Because not all authority is rightful, and Christians are not to blindly submit to all authority.
But anyway, back to the issue at hand.
We have now gone through the terms.
And so the overall point, the real thing that I want to drive home is that terms matter, and that terms have meanings, and the meanings matter.
You cannot use whatever term you want to mean whatever you want.
If I want you to get me a glass of water and I ask you for a goat, the odds of my receiving a glass of water are probably fairly slim.
These things have meaning.
It is important to use them with the meaning they have in mind, to use them correctly.
Now, our adversaries are very fond of redefining terms.
They always have been, because Satan is a liar, and so are all of his children.
Do not let them do that.
Insist on using the actual sense of the terms.
If they will not engage with the actual sense of the terms, they are engaging in bad faith.
Do not engage with them.
That is a categorical prohibition.
Those who are exceptions will know it.
Good odds you are not.
Do not engage with those who are engaging in bad faith, and refuse to use the actual sense of the terms that are necessary to have the debate.
And so, in summary, the terms are these.
Race is blood.
It is a group of people of common descent, those who have a common ancestor.
Nation is blood, which is to say race, and soil, which is to say territory.
It is the combination of those two things.
Ethnicity is, for basically all intents and purposes, identical to race.
These terms are vitally important to politics in the United States and in the larger Western world right now.
Nationalism is the way forward.
It is the only godly ideology for government to have when it comes to these issues.

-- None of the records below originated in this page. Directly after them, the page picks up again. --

-- ==== Sys2Proof/Syntax.lean ====
section
/-! DEFINITION. The instructions as syntax: the 56 mnemonics, the 13 addressing modes (R52), the operand of
an instruction with its operand bytes assembled (R54), and `Instr`, one constructor per row of the
opcode table (R57). -/

namespace Sys2Proof

/-- The 56 mnemonics of the instruction set (R2, R57). -/
inductive Mnemonic where
  | adc | sbc | cmp | cpx | cpy | and | ora | eor
  | bit | asl | lsr | rol | ror | bcc | bcs | beq
  | bne | bmi | bpl | bvc | bvs | jmp | jsr | rts
  | clc | cld | cli | clv | sec | sed | sei | lda
  | ldx | ldy | sta | stx | sty | tax | tay | txa
  | tya | tsx | txs | inc | dec | inx | iny | dex
  | dey | pha | php | pla | plp | brk | rti | nop
  deriving DecidableEq, Repr

/-- The 13 addressing-mode tags (R52). -/
inductive Mode where
  | imp | imm | zp | zpx | zpy | abs | absx | absy | indx | indy | ind | rel | acc
  deriving DecidableEq, Repr

/-- The nine modes whose write-back target is a memory address (R85), each with its operand: the
zero-page base `zp8` or the 16-bit `addr16` (R54). -/
inductive MemMode where
  | zp (b : Byte) | zpx (b : Byte) | zpy (b : Byte)
  | abs (w : Word) | absx (w : Word) | absy (w : Word)
  | indx (b : Byte) | indy (b : Byte) | ind (w : Word)
  deriving DecidableEq, Repr

/-- The operand of an instruction: its mode with the operand bytes assembled (R52, R54). -/
inductive Operand where
  | imp
  | acc
  | imm (b : Byte)
  | rel (d : Byte)
  | mem (m : MemMode)
  deriving DecidableEq, Repr

/-- The operand of an instruction that computes with a byte it does not write back: immediate or
memory (R86). -/
inductive Source where
  | imm (b : Byte)
  | mem (m : MemMode)
  deriving DecidableEq, Repr

/-- The operand of a read-modify-write instruction: the accumulator or memory (R85, R134). -/
inductive Place where
  | acc
  | mem (m : MemMode)
  deriving DecidableEq, Repr

/-- The mode tag of a memory operand. -/
def MemMode.mode : MemMode → Mode
  | .zp _ => .zp | .zpx _ => .zpx | .zpy _ => .zpy
  | .abs _ => .abs | .absx _ => .absx | .absy _ => .absy
  | .indx _ => .indx | .indy _ => .indy | .ind _ => .ind

/-- The mode tag of an operand. -/
def Operand.mode : Operand → Mode
  | .imp => .imp
  | .acc => .acc
  | .imm _ => .imm
  | .rel _ => .rel
  | .mem m => m.mode

/-- A byte-reading operand as an operand. -/
def Source.operand : Source → Operand
  | .imm b => .imm b
  | .mem m => .mem m

/-- A read-modify-write operand as an operand. -/
def Place.operand : Place → Operand
  | .acc => .acc
  | .mem m => .mem m

/-- The encoded length in bytes, fixed by the mode (R52). -/
def Mode.length : Mode → Nat
  | .imp | .acc => 1
  | .imm | .zp | .zpx | .zpy | .indx | .indy | .rel => 2
  | .abs | .absx | .absy | .ind => 3

/-- One constructor per row of the opcode table (R57): the mnemonic and its mode; `b` is the operand
byte, `w` the 16-bit operand of R54. -/
inductive Instr where
  | adcImm (b : Byte)
  | adcZp (b : Byte)
  | adcZpx (b : Byte)
  | adcAbs (w : Word)
  | adcAbsx (w : Word)
  | adcAbsy (w : Word)
  | adcIndx (b : Byte)
  | adcIndy (b : Byte)
  | sbcImm (b : Byte)
  | sbcZp (b : Byte)
  | sbcZpx (b : Byte)
  | sbcAbs (w : Word)
  | sbcAbsx (w : Word)
  | sbcAbsy (w : Word)
  | sbcIndx (b : Byte)
  | sbcIndy (b : Byte)
  | cmpImm (b : Byte)
  | cmpZp (b : Byte)
  | cmpZpx (b : Byte)
  | cmpAbs (w : Word)
  | cmpAbsx (w : Word)
  | cmpAbsy (w : Word)
  | cmpIndx (b : Byte)
  | cmpIndy (b : Byte)
  | cpxImm (b : Byte)
  | cpxZp (b : Byte)
  | cpxAbs (w : Word)
  | cpyImm (b : Byte)
  | cpyZp (b : Byte)
  | cpyAbs (w : Word)
  | andImm (b : Byte)
  | andZp (b : Byte)
  | andZpx (b : Byte)
  | andAbs (w : Word)
  | andAbsx (w : Word)
  | andAbsy (w : Word)
  | andIndx (b : Byte)
  | andIndy (b : Byte)
  | oraImm (b : Byte)
  | oraZp (b : Byte)
  | oraZpx (b : Byte)
  | oraAbs (w : Word)
  | oraAbsx (w : Word)
  | oraAbsy (w : Word)
  | oraIndx (b : Byte)
  | oraIndy (b : Byte)
  | eorImm (b : Byte)
  | eorZp (b : Byte)
  | eorZpx (b : Byte)
  | eorAbs (w : Word)
  | eorAbsx (w : Word)
  | eorAbsy (w : Word)
  | eorIndx (b : Byte)
  | eorIndy (b : Byte)
  | bitZp (b : Byte)
  | bitAbs (w : Word)
  | aslAcc
  | aslZp (b : Byte)
  | aslZpx (b : Byte)
  | aslAbs (w : Word)
  | aslAbsx (w : Word)
  | lsrAcc
  | lsrZp (b : Byte)
  | lsrZpx (b : Byte)
  | lsrAbs (w : Word)
  | lsrAbsx (w : Word)
  | rolAcc
  | rolZp (b : Byte)
  | rolZpx (b : Byte)
  | rolAbs (w : Word)
  | rolAbsx (w : Word)
  | rorAcc
  | rorZp (b : Byte)
  | rorZpx (b : Byte)
  | rorAbs (w : Word)
  | rorAbsx (w : Word)
  | bcc (b : Byte)
  | bcs (b : Byte)
  | beq (b : Byte)
  | bne (b : Byte)
  | bmi (b : Byte)
  | bpl (b : Byte)
  | bvc (b : Byte)
  | bvs (b : Byte)
  | jmpAbs (w : Word)
  | jmpInd (w : Word)
  | jsr (w : Word)
  | rts
  | clc
  | cld
  | cli
  | clv
  | sec
  | sed
  | sei
  | ldaImm (b : Byte)
  | ldaZp (b : Byte)
  | ldaZpx (b : Byte)
  | ldaAbs (w : Word)
  | ldaAbsx (w : Word)
  | ldaAbsy (w : Word)
  | ldaIndx (b : Byte)
  | ldaIndy (b : Byte)
  | ldxImm (b : Byte)
  | ldxZp (b : Byte)
  | ldxZpy (b : Byte)
  | ldxAbs (w : Word)
  | ldxAbsy (w : Word)
  | ldyImm (b : Byte)
  | ldyZp (b : Byte)
  | ldyZpx (b : Byte)
  | ldyAbs (w : Word)
  | ldyAbsx (w : Word)
  | staZp (b : Byte)
  | staZpx (b : Byte)
  | staAbs (w : Word)
  | staAbsx (w : Word)
  | staAbsy (w : Word)
  | staIndx (b : Byte)
  | staIndy (b : Byte)
  | stxZp (b : Byte)
  | stxZpy (b : Byte)
  | stxAbs (w : Word)
  | styZp (b : Byte)
  | styZpx (b : Byte)
  | styAbs (w : Word)
  | tax
  | tay
  | txa
  | tya
  | tsx
  | txs
  | incZp (b : Byte)
  | incZpx (b : Byte)
  | incAbs (w : Word)
  | incAbsx (w : Word)
  | decZp (b : Byte)
  | decZpx (b : Byte)
  | decAbs (w : Word)
  | decAbsx (w : Word)
  | inx
  | iny
  | dex
  | dey
  | pha
  | php
  | pla
  | plp
  | brk
  | rti
  | nop
  deriving DecidableEq, Repr

/-- The mnemonic of an instruction: the column `mnemonic` of its row (R57). -/
def Instr.mnemonic : Instr → Mnemonic
  | .adcImm _ | .adcZp _ | .adcZpx _ | .adcAbs _ | .adcAbsx _ | .adcAbsy _ | .adcIndx _ | .adcIndy _ => .adc
  | .sbcImm _ | .sbcZp _ | .sbcZpx _ | .sbcAbs _ | .sbcAbsx _ | .sbcAbsy _ | .sbcIndx _ | .sbcIndy _ => .sbc
  | .cmpImm _ | .cmpZp _ | .cmpZpx _ | .cmpAbs _ | .cmpAbsx _ | .cmpAbsy _ | .cmpIndx _ | .cmpIndy _ => .cmp
  | .cpxImm _ | .cpxZp _ | .cpxAbs _ => .cpx
  | .cpyImm _ | .cpyZp _ | .cpyAbs _ => .cpy
  | .andImm _ | .andZp _ | .andZpx _ | .andAbs _ | .andAbsx _ | .andAbsy _ | .andIndx _ | .andIndy _ => .and
  | .oraImm _ | .oraZp _ | .oraZpx _ | .oraAbs _ | .oraAbsx _ | .oraAbsy _ | .oraIndx _ | .oraIndy _ => .ora
  | .eorImm _ | .eorZp _ | .eorZpx _ | .eorAbs _ | .eorAbsx _ | .eorAbsy _ | .eorIndx _ | .eorIndy _ => .eor
  | .bitZp _ | .bitAbs _ => .bit
  | .aslAcc | .aslZp _ | .aslZpx _ | .aslAbs _ | .aslAbsx _ => .asl
  | .lsrAcc | .lsrZp _ | .lsrZpx _ | .lsrAbs _ | .lsrAbsx _ => .lsr
  | .rolAcc | .rolZp _ | .rolZpx _ | .rolAbs _ | .rolAbsx _ => .rol
  | .rorAcc | .rorZp _ | .rorZpx _ | .rorAbs _ | .rorAbsx _ => .ror
  | .bcc _ => .bcc
  | .bcs _ => .bcs
  | .beq _ => .beq
  | .bne _ => .bne
  | .bmi _ => .bmi
  | .bpl _ => .bpl
  | .bvc _ => .bvc
  | .bvs _ => .bvs
  | .jmpAbs _ | .jmpInd _ => .jmp
  | .jsr _ => .jsr
  | .rts => .rts
  | .clc => .clc
  | .cld => .cld
  | .cli => .cli
  | .clv => .clv
  | .sec => .sec
  | .sed => .sed
  | .sei => .sei
  | .ldaImm _ | .ldaZp _ | .ldaZpx _ | .ldaAbs _ | .ldaAbsx _ | .ldaAbsy _ | .ldaIndx _ | .ldaIndy _ => .lda
  | .ldxImm _ | .ldxZp _ | .ldxZpy _ | .ldxAbs _ | .ldxAbsy _ => .ldx
  | .ldyImm _ | .ldyZp _ | .ldyZpx _ | .ldyAbs _ | .ldyAbsx _ => .ldy
  | .staZp _ | .staZpx _ | .staAbs _ | .staAbsx _ | .staAbsy _ | .staIndx _ | .staIndy _ => .sta
  | .stxZp _ | .stxZpy _ | .stxAbs _ => .stx
  | .styZp _ | .styZpx _ | .styAbs _ => .sty
  | .tax => .tax
  | .tay => .tay
  | .txa => .txa
  | .tya => .tya
  | .tsx => .tsx
  | .txs => .txs
  | .incZp _ | .incZpx _ | .incAbs _ | .incAbsx _ => .inc
  | .decZp _ | .decZpx _ | .decAbs _ | .decAbsx _ => .dec
  | .inx => .inx
  | .iny => .iny
  | .dex => .dex
  | .dey => .dey
  | .pha => .pha
  | .php => .php
  | .pla => .pla
  | .plp => .plp
  | .brk => .brk
  | .rti => .rti
  | .nop => .nop

/-- The operand of an instruction: the mode of its row with its operand (R54, R57). -/
def Instr.operand : Instr → Operand
  | .adcImm b => .imm b
  | .adcZp b => .mem (.zp b)
  | .adcZpx b => .mem (.zpx b)
  | .adcAbs w => .mem (.abs w)
  | .adcAbsx w => .mem (.absx w)
  | .adcAbsy w => .mem (.absy w)
  | .adcIndx b => .mem (.indx b)
  | .adcIndy b => .mem (.indy b)
  | .sbcImm b => .imm b
  | .sbcZp b => .mem (.zp b)
  | .sbcZpx b => .mem (.zpx b)
  | .sbcAbs w => .mem (.abs w)
  | .sbcAbsx w => .mem (.absx w)
  | .sbcAbsy w => .mem (.absy w)
  | .sbcIndx b => .mem (.indx b)
  | .sbcIndy b => .mem (.indy b)
  | .cmpImm b => .imm b
  | .cmpZp b => .mem (.zp b)
  | .cmpZpx b => .mem (.zpx b)
  | .cmpAbs w => .mem (.abs w)
  | .cmpAbsx w => .mem (.absx w)
  | .cmpAbsy w => .mem (.absy w)
  | .cmpIndx b => .mem (.indx b)
  | .cmpIndy b => .mem (.indy b)
  | .cpxImm b => .imm b
  | .cpxZp b => .mem (.zp b)
  | .cpxAbs w => .mem (.abs w)
  | .cpyImm b => .imm b
  | .cpyZp b => .mem (.zp b)
  | .cpyAbs w => .mem (.abs w)
  | .andImm b => .imm b
  | .andZp b => .mem (.zp b)
  | .andZpx b => .mem (.zpx b)
  | .andAbs w => .mem (.abs w)
  | .andAbsx w => .mem (.absx w)
  | .andAbsy w => .mem (.absy w)
  | .andIndx b => .mem (.indx b)
  | .andIndy b => .mem (.indy b)
  | .oraImm b => .imm b
  | .oraZp b => .mem (.zp b)
  | .oraZpx b => .mem (.zpx b)
  | .oraAbs w => .mem (.abs w)
  | .oraAbsx w => .mem (.absx w)
  | .oraAbsy w => .mem (.absy w)
  | .oraIndx b => .mem (.indx b)
  | .oraIndy b => .mem (.indy b)
  | .eorImm b => .imm b
  | .eorZp b => .mem (.zp b)
  | .eorZpx b => .mem (.zpx b)
  | .eorAbs w => .mem (.abs w)
  | .eorAbsx w => .mem (.absx w)
  | .eorAbsy w => .mem (.absy w)
  | .eorIndx b => .mem (.indx b)
  | .eorIndy b => .mem (.indy b)
  | .bitZp b => .mem (.zp b)
  | .bitAbs w => .mem (.abs w)
  | .aslAcc => .acc
  | .aslZp b => .mem (.zp b)
  | .aslZpx b => .mem (.zpx b)
  | .aslAbs w => .mem (.abs w)
  | .aslAbsx w => .mem (.absx w)
  | .lsrAcc => .acc
  | .lsrZp b => .mem (.zp b)
  | .lsrZpx b => .mem (.zpx b)
  | .lsrAbs w => .mem (.abs w)
  | .lsrAbsx w => .mem (.absx w)
  | .rolAcc => .acc
  | .rolZp b => .mem (.zp b)
  | .rolZpx b => .mem (.zpx b)
  | .rolAbs w => .mem (.abs w)
  | .rolAbsx w => .mem (.absx w)
  | .rorAcc => .acc
  | .rorZp b => .mem (.zp b)
  | .rorZpx b => .mem (.zpx b)
  | .rorAbs w => .mem (.abs w)
  | .rorAbsx w => .mem (.absx w)
  | .bcc b => .rel b
  | .bcs b => .rel b
  | .beq b => .rel b
  | .bne b => .rel b
  | .bmi b => .rel b
  | .bpl b => .rel b
  | .bvc b => .rel b
  | .bvs b => .rel b
  | .jmpAbs w => .mem (.abs w)
  | .jmpInd w => .mem (.ind w)
  | .jsr w => .mem (.abs w)
  | .rts => .imp
  | .clc => .imp
  | .cld => .imp
  | .cli => .imp
  | .clv => .imp
  | .sec => .imp
  | .sed => .imp
  | .sei => .imp
  | .ldaImm b => .imm b
  | .ldaZp b => .mem (.zp b)
  | .ldaZpx b => .mem (.zpx b)
  | .ldaAbs w => .mem (.abs w)
  | .ldaAbsx w => .mem (.absx w)
  | .ldaAbsy w => .mem (.absy w)
  | .ldaIndx b => .mem (.indx b)
  | .ldaIndy b => .mem (.indy b)
  | .ldxImm b => .imm b
  | .ldxZp b => .mem (.zp b)
  | .ldxZpy b => .mem (.zpy b)
  | .ldxAbs w => .mem (.abs w)
  | .ldxAbsy w => .mem (.absy w)
  | .ldyImm b => .imm b
  | .ldyZp b => .mem (.zp b)
  | .ldyZpx b => .mem (.zpx b)
  | .ldyAbs w => .mem (.abs w)
  | .ldyAbsx w => .mem (.absx w)
  | .staZp b => .mem (.zp b)
  | .staZpx b => .mem (.zpx b)
  | .staAbs w => .mem (.abs w)
  | .staAbsx w => .mem (.absx w)
  | .staAbsy w => .mem (.absy w)
  | .staIndx b => .mem (.indx b)
  | .staIndy b => .mem (.indy b)
  | .stxZp b => .mem (.zp b)
  | .stxZpy b => .mem (.zpy b)
  | .stxAbs w => .mem (.abs w)
  | .styZp b => .mem (.zp b)
  | .styZpx b => .mem (.zpx b)
  | .styAbs w => .mem (.abs w)
  | .tax => .imp
  | .tay => .imp
  | .txa => .imp
  | .tya => .imp
  | .tsx => .imp
  | .txs => .imp
  | .incZp b => .mem (.zp b)
  | .incZpx b => .mem (.zpx b)
  | .incAbs w => .mem (.abs w)
  | .incAbsx w => .mem (.absx w)
  | .decZp b => .mem (.zp b)
  | .decZpx b => .mem (.zpx b)
  | .decAbs w => .mem (.abs w)
  | .decAbsx w => .mem (.absx w)
  | .inx => .imp
  | .iny => .imp
  | .dex => .imp
  | .dey => .imp
  | .pha => .imp
  | .php => .imp
  | .pla => .imp
  | .plp => .imp
  | .brk => .imp
  | .rti => .imp
  | .nop => .imp

/-- The addressing mode of an instruction. -/
def Instr.mode (i : Instr) : Mode := i.operand.mode

/-- The encoded length of an instruction in bytes (R53). -/
def Instr.length (i : Instr) : Nat := i.mode.length

/-- The three-letter name of a mnemonic (R55), as the opcode table spells it. -/
def Mnemonic.letters : Mnemonic → List Char
  | .adc => ['A', 'D', 'C']
  | .sbc => ['S', 'B', 'C']
  | .cmp => ['C', 'M', 'P']
  | .cpx => ['C', 'P', 'X']
  | .cpy => ['C', 'P', 'Y']
  | .and => ['A', 'N', 'D']
  | .ora => ['O', 'R', 'A']
  | .eor => ['E', 'O', 'R']
  | .bit => ['B', 'I', 'T']
  | .asl => ['A', 'S', 'L']
  | .lsr => ['L', 'S', 'R']
  | .rol => ['R', 'O', 'L']
  | .ror => ['R', 'O', 'R']
  | .bcc => ['B', 'C', 'C']
  | .bcs => ['B', 'C', 'S']
  | .beq => ['B', 'E', 'Q']
  | .bne => ['B', 'N', 'E']
  | .bmi => ['B', 'M', 'I']
  | .bpl => ['B', 'P', 'L']
  | .bvc => ['B', 'V', 'C']
  | .bvs => ['B', 'V', 'S']
  | .jmp => ['J', 'M', 'P']
  | .jsr => ['J', 'S', 'R']
  | .rts => ['R', 'T', 'S']
  | .clc => ['C', 'L', 'C']
  | .cld => ['C', 'L', 'D']
  | .cli => ['C', 'L', 'I']
  | .clv => ['C', 'L', 'V']
  | .sec => ['S', 'E', 'C']
  | .sed => ['S', 'E', 'D']
  | .sei => ['S', 'E', 'I']
  | .lda => ['L', 'D', 'A']
  | .ldx => ['L', 'D', 'X']
  | .ldy => ['L', 'D', 'Y']
  | .sta => ['S', 'T', 'A']
  | .stx => ['S', 'T', 'X']
  | .sty => ['S', 'T', 'Y']
  | .tax => ['T', 'A', 'X']
  | .tay => ['T', 'A', 'Y']
  | .txa => ['T', 'X', 'A']
  | .tya => ['T', 'Y', 'A']
  | .tsx => ['T', 'S', 'X']
  | .txs => ['T', 'X', 'S']
  | .inc => ['I', 'N', 'C']
  | .dec => ['D', 'E', 'C']
  | .inx => ['I', 'N', 'X']
  | .iny => ['I', 'N', 'Y']
  | .dex => ['D', 'E', 'X']
  | .dey => ['D', 'E', 'Y']
  | .pha => ['P', 'H', 'A']
  | .php => ['P', 'H', 'P']
  | .pla => ['P', 'L', 'A']
  | .plp => ['P', 'L', 'P']
  | .brk => ['B', 'R', 'K']
  | .rti => ['R', 'T', 'I']
  | .nop => ['N', 'O', 'P']

end Sys2Proof
end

And without these terms, you cannot meaningfully discuss nationalism and what you mean by nationalism.
Civic nationalism, so-called, is not a thing.
That is a cult.
That is idolatry.
That is worship of, in the U.S. context, the Constitution.
That is not a real political ideology.
That is a losing strategy.
It's nonsense.
Ultimately, it is wicked and destructive, but that is a discussion, perhaps, for another day.
We've now gone over the terms— race, nation, ethnicity— what the terms mean, why they're important, and what you should do and what you should not do with them.
Engage with them according to their actual definitions.
Be willing to engage with those who use the actual definitions.
Do not engage with those who engage in bad faith.
Which is to say, those who pervert the terms and refuse to use them according to their actual meanings.
Ultimately, we will win this conflict.
But we will not win it by engaging on the enemy's terms.
We will win by forcing them to engage on our terms.